# por 15 users???



## pigbladder (Jun 1, 2002)

anyone get good results......i used some on some rusted suspension parts,it didnt last like i expected it...
any tips for good results...or isnt it soo good


----------



## Vedubauman (Sep 20, 2001)

*Re: por 15 users??? (pigbladder)*

I've had excellent results. Just make sure you use the top coat primer. It really all depends on which POR-15 you use. I used the semi-gloss black. If exposed to UV light without the top coat it will flake off.


----------



## charlier (Mar 9, 2001)

*Re: por 15 users??? (Vedubauman)*

I have used it and had very good results.

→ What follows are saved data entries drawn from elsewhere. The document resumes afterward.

/-! ### Diagnosis (R99–R101) -/

/-- R100: a diagnosis starts: MODE = DIAG, bypass open, and the DIAG request. -/
def State.startDiag (s : State) (k : Nat) (byCmd : Bool) : State :=
  let s1 := s.put (F.CELL_STATE_SEQ_BUSY k) 1
  (s1.setCellX k { s1.cell k with
      mode := mDIAG, byp := bypOpen, closed := false, seq := .diagAsk byCmd, diagRetry := none, lowAt := none }).mbxPost
    (ringOf k) { owner := 1, dst := posOf k, op := 6, data := [1], purpose := .diag }

/-- R99: a NEGOTIATED cell is diagnosed when its cluster has no ACTIVE cell, its parameters stand and VDC ≥ 100 V;
below that it waits with reason LOW_VDC, and is checked again 1 s later. -/
def State.tryDiag (s : State) (k : Nat) : State :=
  let x := s.cell k
  if s.cellState k ≠ cNEGOTIATED ∨ x.seq ≠ .none ∨ x.diagRetry.isSome ∨ x.lowAt.isSome ∨ !x.paramAsked ∨ x.paramPend ≠ 0 ∨
      (x.disp.getD 0) ≠ 0 ∨ s.cluActive (ringOf k) then s
  else if s.vdc k < 2000 then
    (s.put (F.CELL_STATE_REASON k) 0x06).setCellX k { x with lowAt := some (s.now + uS) }
  else s.startDiag k false

/-- R100: the node answered the DIAG request OK: DIAGNOSING, with 200 ms for the result. -/
def State.diagAccepted (s : State) (k : Nat) : State :=
  match (s.cell k).seq with
  | .diagAsk byCmd =>
    let s1 := s.setCell k cDIAGNOSING (if byCmd then 0x13 else 0x1B)
    s1.setCellX k { s1.cell k with diagDue := some (s1.now + 200 * uMs) }
  | _ => s

/-- R101: a diagnosis fails, with the reason; the second in a row faults the cell. -/
def State.diagFailed (s : State) (k reason byte : Nat) : State :=
  let x := s.cell k
  let s1 := (s.count (F.CELL_DIAG_ATTEMPTS k) 1).event Ev.CELL_DIAG_FAIL k [.w byte]
  let s2 := (s1.put (F.CELL_FAULTS_DIAG k) 1).put (F.CELL_STATE_SEQ_BUSY k) 0
  if x.diagFail = 0 then
    let s3 := if s.cellState k = cNEGOTIATED then s2 else s2.setCell k cNEGOTIATED reason
    s3.setCellX k { s3.cell k with
      mode := mSTOP, byp := 0, seq := .none, diagDue := none, diagFail := 1, diagRetry := some (s3.now + uS) }
  else
    let s3 := s2.setCellX k { s2.cell k with diagFail := 0, diagDue := none }
    s3.faultCell k reason

/-- R101: the reason of a result byte that is not OK: the lower-numbered failing half-bridge decides. -/
def diagReason (byte : Nat) : Nat := 0x06 + (if byte % 4 ≠ 0 then byte % 4 else byte / 4 % 4)

/-- R101: the result of a diagnosis, as the slot reports it. -/
def State.diagResult (s : State) (k : Nat) : State :=
  let byte := (s.cell k).diag
  let s1 := ((s.put (F.CELL_DIAG_HB0 k) (byte % 4)).put (F.CELL_DIAG_HB1 k) (byte / 4 % 4)).put (F.CELL_DIAG_DONE k) 1
  if byte % 16 = 0 then
    let s2 := ((s1.count (F.CELL_DIAG_ATTEMPTS k) 1).put (F.CELL_DIAG_VALID k) 1).put (F.CELL_STATE_SEQ_BUSY k) 0
    let s3 := (s2.put (F.CELL_DIAG_AGE k) 0).setCell k cREADY 0x17
    s3.setCellX k { s3.cell k with
      mode := mSTOP, byp := 0, seq := .none, diagDue := none, diagFail := 0, diagOkAt := some s3.now }
  else s1.diagFailed k (diagReason byte) byte

/-! ### Bypass and return (R111–R114) -/

/-- R112: a planned bypass starts, to BYPASSED or RETIRED; a READY cell has no ramp. -/
def State.startBypass (s : State) (k goal reason : Nat) : State :=
  let s1 := s.put (F.CELL_STATE_SEQ_BUSY k) 1
  let x := s1.cell k
  if s.cellState k = cACTIVE then
    if s.get F.CELL_CTRL_RAMP = 0 then s1.setCellX k { x with share := .zero, seq := .bypZero goal reason s1.now }
    else s1.setCellX k { x with share := .fall s1.now, seq := .bypRamp goal reason }
  else
    s1.setCellX k { x with share := .zero, seq := .bypClose goal reason, byp := bypClose, closed := true,
                           bypDue := some (s1.now + s1.get F.CELL_CTRL_BYP_TO * uMs) }

/-- R111: a planned bypass is tested for margin while the cluster runs; a refusal is logged with the margin it would
have left. -/
def State.bypassAllowed (s : State) (k : Nat) : Bool := !s.cluActive (ringOf k) || decide (0 ≤ s.marginIf k)

/-- R93: links of a ring that are down. -/
def State.downLinks (s : State) (r : Nat) : List Nat :=
  (List.range (s.nCells r + 1)).filter fun h => s.get (F.RING_HOP_STAT_UP r h) == 0

/-- R106: a position between two links that are down is reachable from neither port. -/
def State.unreachable (s : State) (k : Nat) : Bool :=
  let d := s.downLinks (ringOf k)
  d.any (fun h => h ≤ posOf k) && d.any (fun h => posOf k < h)

/-- R114, R307: the conditions of a return to service. -/
def State.returnOk (s : State) (k : Nat) : Bool :=
  let c := ringOf k
  let ph := s.phaseOf k
  let act := (s.phaseCells c ph).filter fun j => s.cellState j == cACTIVE
  let rdy := (s.phaseCells c ph).filter fun j => s.cellState j == cREADY
  let l := if act.isEmpty then rdy else act
  let v := s.vdc k
  let sum := (l.map s.vdc).foldl (· + ·) 0
  s.cellState k == cBYPASSED && !s.marked k && s.flag (F.CELL_DIAG_VALID k) && !s.statusBit k 12 && !s.unreachable k &&
    decide (16000 ≤ v) && decide (v ≤ 30000) &&
    (l.isEmpty || (decide (sum * 9 ≤ v * l.length * 10) && decide (v * l.length * 10 ≤ sum * 11)))

/-- R117, R114: one carrier period of a cluster, in units. -/
def State.carP (s : State) (c : Nat) : Nat := s.get (F.PWM_CLU_CFG_CAR_P c)

/-- R114: a return to service starts. -/
def State.startReturn (s : State) (k reason : Nat) : State :=
  let s1 := s.put (F.CELL_STATE_SEQ_BUSY k) 1
  let x := s1.cell k
  if s.cluRunning (ringOf k) then
    s1.setCellX k { x with mode := mRUN, share := .zero, seq := .retZero reason s1.now }
  else
    s1.setCellX k { x with mode := mSTOP, byp := bypOpen, closed := false, seq := .retOpen reason,
                           bypDue := some (s1.now + s1.get F.CELL_CTRL_BYP_TO * uMs) }

/-- R112, R114, R113: the slot confirms the physical state a sequence was moving the cell to. -/
def State.confirmSeq (s : State) (k ps : Nat) : State :=
  let x := s.cell k
  match x.seq with
  | .bypClose goal reason =>
    if ps = pBYPASSED then
      let s1 := (s.setCell k goal reason).endSeq k
      let s2 := (s1.put (F.CELL_STATE_NO_BYPASS k) 0).setCellX k { s1.cell k with mode := mSTOP, byp := 0 }
      if goal = cRETIRED then s2.askDisp k 1 else s2
    else s
  | .retOpen reason =>
    if ps = pSWITCHING ∧ x.mode = mRUN then
      let s1 := (s.setCell k cACTIVE reason).endSeq k
      s1.setCellX k { s1.cell k with byp := 0, share := .rise s1.now }
    else if ps = pSTOPPED ∧ x.mode = mSTOP then
      let s1 := (s.setCell k cREADY reason).endSeq k
      s1.setCellX k { s1.cell k with byp := 0 }
    else s
  | .fault =>
    if ps = pBYPASSED then
      (s.put (F.CELL_STATE_NO_BYPASS k) 0).setCellX k { x with seq := .none, bypDue := none, byp := 0 }
    else s
  | _ => s

/-! ### Following the data path (R103, R104) -/

/-- R95: PSTATE agrees with a state. -/
def agrees (st ps : Nat) : Bool :=
  match st with
  | 2 => ps == 0 || ps == 2 || ps == 5
  | 3 => ps == 4 || ps == 0
  | 4 => ps == 0 || ps == 3 || ps == 5
  | 5 => ps == 1
  | 6 => ps == 2
  | 7 => ps == 2
  | 8 => ps == 2
  | 9 => ps == 2
  | _ => true

/-- R103: a sequence of R100 or R112–R114 is moving the cell to a physical state. A fault bypass accounts for a cell that
still switches on its way to BYPASSED: DEDUCED, log entry 196. -/
def CellX.moves (x : CellX) (ps : Nat) : Bool :=
  match x.seq with
  | .bypClose .. => ps == pBYPASSED
  | .retOpen .. => ps == (if x.mode = mRUN then pSWITCHING else pSTOPPED)
  | .retZero .. => ps == pSWITCHING
  | .diagAsk _ => ps == pDIAG || ps == pSTOPPED
  | .fault => ps == pBYPASSED || ps == pSWITCHING
  | _ => false

/-- R216: the cluster is inside its start window. -/
def State.inStart (s : State) (c : Nat) : Bool :=
  match s.cells.winEnd.get c with
  | some e => decide (s.now < e)
  | none => false

/-- R104: what the slot shows is not accounted for. -/
def State.unaccounted (s : State) (k ps : Nat) : Bool :=
  let st := s.cellState k
  let c := ringOf k
  let live := (st == cACTIVE || st == cREADY) && ps != pSWITCHING && ps != pBYPASSED
  let out := (st == cRETIRED || st == cFAULTED || st == cLOCKED_OUT) && ps == pSWITCHING
  s.cluRunning c && (live || out) && !(s.cell k).moves ps && !s.inStart c && !s.flag (F.RING_HALT_STAT_HALT_ACTIVE c)

/-- R103, R106: the state and reason an entry takes when the slot disagrees; none where it stays. -/
def pathTo (st reason ps : Nat) : Option (Nat × Nat) :=
  if ps = pSWITCHING ∧ (st = cREADY ∨ (st = cBYPASSED ∧ reason ≠ 0x0D)) then some (cACTIVE, 0x10)
  else if ps = pBYPASSED ∧ (st = cACTIVE ∨ st = cREADY) then some (cBYPASSED, 0x10)
  else if ps = pHALTED ∧ st = cACTIVE then some (cREADY, 0x11)
  else if ps = pDISABLED ∧ st = cACTIVE then some (cREADY, 0x12)
  else if (ps = pSTOPPED ∨ ps = pDIAG) ∧ (st = cACTIVE ∨ (st = cBYPASSED ∧ reason ≠ 0x0D)) then some (cREADY, 0x10)
  else none

/-- R103, R116: the entry follows the data path; a sequence it interrupts is abandoned, and what the entry sends then
follows its new state. -/
def State.follow (s : State) (k ps : Nat) : State :=
  let st := s.cellState k
  let x := s.cell k
  let reason := s.get (F.CELL_STATE_REASON k)
  if ps = pDISABLED ∧ x.seq.planned ∧ (st = cREADY ∨ st = cACTIVE ∨ st = cBYPASSED) then
    let s1 := (s.setCell k cREADY 0x12).endSeq k
    s1.setCellX k { s1.cell k with mode := mSTOP, byp := 0, share := .zero }
  else if agrees st ps then
    if ps = pBYPASSED ∧ x.seq = .none ∧ x.byp ≠ 0 then s.setCellX k { x with byp := 0 } else s
  else if x.moves ps then s
  else match pathTo st reason ps with
    | some (dest, why) =>
      let s1 := ((s.setCell k dest why).eventIf (why == 0x10) Ev.CELL_PATH_FOLLOW k []).endSeq k
      s1.setCellX k { s1.cell k with
        mode := if dest = cACTIVE then mRUN else mSTOP, byp := if why = 0x11 then x.byp else 0,
        share := if dest = cACTIVE then .full else .zero }
    | none =>
      if (st = cBYPASSED ∧ reason = 0x0D) ∨ st = cRETIRED ∨ st = cFAULTED ∨ st = cLOCKED_OUT then
        s.setCellX k { x with mode := mSTOP, byp := bypClose, closed := true }
      else s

It is VERY important that you following the directions EXACTLY. BTW, do not get any POR-15 on your skin. It is true that that only way to get it off of your skin is to let it wear off.
Took 2+ weeks for it to wear off of my arm.


----------



## pigbladder (Jun 1, 2002)

*Re: por 15 users??? (charlier)*

so youve painted over rust.....how long ago?....still perfect?


----------



## Vedubauman (Sep 20, 2001)

*Re: por 15 users??? (pigbladder)*

quote:[HR][/HR]so youve painted over rust.....how long ago?....still perfect?[HR][/HR]​2 1/2 years. No problems/still perfect. The stuff is expensive but it works. http://****************.com/smile/emthup.gif 
Oh, and take the advice given above on not getting it on your skin...it took over 3 weeks.


----------



## charlier (Mar 9, 2001)

*Re: por 15 users??? (pigbladder)*

quote:[HR][/HR]so youve painted over rust.....how long ago?....still perfect?[HR][/HR]​So Far, almost 3 years and counting.....


----------



## pigbladder (Jun 1, 2002)

*Re: por 15 users??? (charlier)*

so give me a quick run down of the steps for sucess.....
i HAVE read the web site,just looking for your opinions for a lasting job
areas im thinking of doing are ..lifting underseal on the floors and the arch lip,small patches rather than big areas.....im unclear wheather i should leave it rusted to hell and paint it with por 15 ....or dremel away as much as possible then por 15
from what ive read i should leave it rusty..but that goes against the grain,id rather remove as much as possible first


----------



## pkagel (Jan 6, 2002)

*Re: por 15 users??? (pigbladder)*

use a wire wheel to get off the bigger crusty stuff, patina though is just what you need. buy the trunk and pan repair kit and it contains everything you need to do both sides of a beetle pan plus extra left over and follow the instructions EXACTLY to the letter and you'll have excellent results. their is nothing we can say in here to make the job go better than what those instructions will tell you. if you are unclear on any of the instructions then email the company, they have emailed me back with every concern i've ever had. it's been on my bug going on 5 years and the only thing that has ever taken any off was a torch when i had my clutch tube replaced and then only in a small area. best stuff i've ever seen.


----------



## ButchHusky (Feb 23, 2000)

*Re: por 15 users??? (pkagel)*

I used it on a few rusty sections of my winter beater, some areas never rusted thru while others did, oh well...
Brian


----------



## G60ING (Jun 27, 2000)

*Re: por 15 users??? (ButchHusky)*

I bought the POR 15 engine paint KIt and it holds up very well. In fact I had an Oring on my FPR go bad and had a small engine fire. The paint came through looking great. I used a Mothers wheel polish on the paint to clean it up and I'd say only a small area had any problems and that was only a slight discoloration. But None of the paint bubbled up http://****************.com/smile/emthup.gif


----------